**SUPPLIED RECORDS:**
※
-- ==== Sys2Proof/Tests/Slice0.lean ====
section
/-! SUPPORT. Tests of the model against values the spec gives (95_test_vectors.md, 30_encoding.md), each named by its
vector, and for every statement with hypotheses a concrete state and operands that meet them. -/

set_option maxRecDepth 20000

namespace Sys2Proof.Tests

open Sys2Proof.Machine Sys2Proof.Claims

/-! ### Helpers -/

/-- The parameters of most vectors: `W_CNT` 16, `MAX_ITER` 100, `ABS`, `THR_SKIP` 0. -/
def p100 : Params := { wCnt := 16, maxIter := 100, policy := .abs, thrSkip := 0 }

/-- The alternative build. -/
def pRatio : Params := { p100 with policy := .ratio }

/-- An input record: `start` and `din`. -/
def inp (start din : Bool) : Inputs := { rst := false, start := start, din := din, raddr := 0 }

/-- A read in flight at ROM address `u`, everything else 0. -/
def at_ (p : Params) (u : BitVec 8) (din : Bool) : State :=
  { State.resetWith p with busy := true, upc := u, inputs := [inp false din] }

/-- One field of the next state, where there is one. -/
def after {α : Type} (r : Result) (f : State → α) : Option α :=
  match r with
  | .next t    => some (f t)
  | .fault _   => none
  | .refused _ => none

/-! ### WellFormed: each check refuses an ill-formed term (R61) -/

theorem test_wf_ack : Instr.wf (.ack true 2) = true ∧ Instr.wf (.ack true 3) = false := by decide
theorem test_wf_mlo : Instr.wf (.mlo 39) = true ∧ Instr.wf (.mlo 40) = false := by decide
theorem test_wf_mhi : Instr.wf (.mhi 39) = true ∧ Instr.wf (.mhi 40) = false := by decide
theorem test_wf_dec : Instr.wf (.dec 39) = true ∧ Instr.wf (.dec 63) = false := by decide
theorem test_wf_acc : Instr.wf (.acc 3) = true ∧ Instr.wf (.acc 4) = false := by decide
theorem test_wf_plain : Instr.wf .thr ∧ Instr.wf .cmp ∧ Instr.wf .cnv ∧ Instr.wf .fin := by decide

/-! ### Decode: words written out from the spec's patterns (R60, R62) and its listing (R66) -/

theorem test_decode_ack : decode 0b000010000001 = .op (.ack true 1) ∧ decode 0b000000000010 = .op (.ack false 2) := by
  decide
theorem test_decode_mlo : decode 0b000110100111 = .op (.mlo 39) := by decide
theorem test_decode_mhi : decode 0b001000000101 = .op (.mhi 5) := by decide
theorem test_decode_thr : decode 0b001100000000 = .op .thr := by decide
theorem test_decode_dec : decode 0b010000011010 = .op (.dec 26) := by decide
theorem test_decode_acc : decode 0b010100000010 = .op (.acc 2) := by decide
theorem test_decode_cmp : decode 0b011000000000 = .op .cmp := by decide
theorem test_decode_cnv : decode 0b011100000000 = .op .cnv := by decide
theorem test_decode_fin : decode 0b100000000000 = .op .fin := by decide

/-- R70: an opcode above 8, the `z` bit, a wrong target level, an index out of range. -/
theorem test_decode_reserved :
    decode 0b100100000000 = .reserved .opcode ∧ decode 0b000001000000 = .reserved .zBit ∧
    decode 0b000100000000 = .reserved .target ∧ decode 0b001010000000 = .reserved .target ∧
    decode 0b001110000000 = .reserved .target ∧ decode 0b000110101000 = .reserved .index ∧
    decode 0b010100000100 = .reserved .index ∧ decode 0b011000000001 = .reserved .index := by decide

/-! The words of the spec's ROM listing, address 0 first (R66). -/

def romListing0 : List MicroWord :=
  [0x000, 0x081, 0x002, 0x180, 0x200, 0x181, 0x201, 0x182, 0x202, 0x183, 0x203,
   0x184, 0x204, 0x185, 0x205, 0x186, 0x206, 0x187, 0x207, 0x188, 0x208, 0x189,
   0x209, 0x18A, 0x20A, 0x18B, 0x20B, 0x18C, 0x20C, 0x18D, 0x20D, 0x18E, 0x20E]

def romListing1 : List MicroWord :=
  [0x18F, 0x20F, 0x190, 0x210, 0x191, 0x211, 0x192, 0x212, 0x193, 0x213, 0x194,
   0x214, 0x195, 0x215, 0x196, 0x216, 0x197, 0x217, 0x198, 0x218, 0x199, 0x219,
   0x19A, 0x21A, 0x19B, 0x21B, 0x19C, 0x21C, 0x19D, 0x21D, 0x19E, 0x21E, 0x19F]

def romListing2 : List MicroWord :=
  [0x21F, 0x1A0, 0x220, 0x1A1, 0x221, 0x1A2, 0x222, 0x1A3, 0x223, 0x1A4, 0x224,
   0x1A5, 0x225, 0x1A6, 0x226, 0x1A7, 0x227, 0x300, 0x400, 0x401, 0x402, 0x403,
   0x404, 0x405, 0x406, 0x407, 0x408, 0x409, 0x40A, 0x40B, 0x40C, 0x40D, 0x40E]

def romListing3 : List MicroWord :=
  [0x40F, 0x410, 0x411, 0x412, 0x413, 0x414, 0x415, 0x416, 0x417, 0x418, 0x419,
   0x41A, 0x41B, 0x41C, 0x41D, 0x41E, 0x41F, 0x420, 0x421, 0x422, 0x423, 0x424,
   0x425, 0x426, 0x427, 0x500, 0x501, 0x502, 0x503, 0x600, 0x700, 0x800]

/-- Every word of the spec's listing is the one the formulas give. -/
theorem test_rom_listing :
    romContents.toList = romListing0 ++ romListing1 ++ romListing2 ++ romListing3 := by decide

/-- A line of the listing (R71). -/
theorem test_text : romLine 0x05 0x181 = some "0x05: 0x181  MLO 1" ∧ instrText (.ack false 2) = "ACK 0,2" := by decide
※
**YOUR OBJECTIVE:** Please go through the data above and copy each line that has the word "words".

**ANSWER TO THIS PROBLEM:**
/-! ### Decode: words written out from the spec's patterns (R60, R62) and its listing (R66) -/
/-! The words of the spec's ROM listing, address 0 first (R66). -/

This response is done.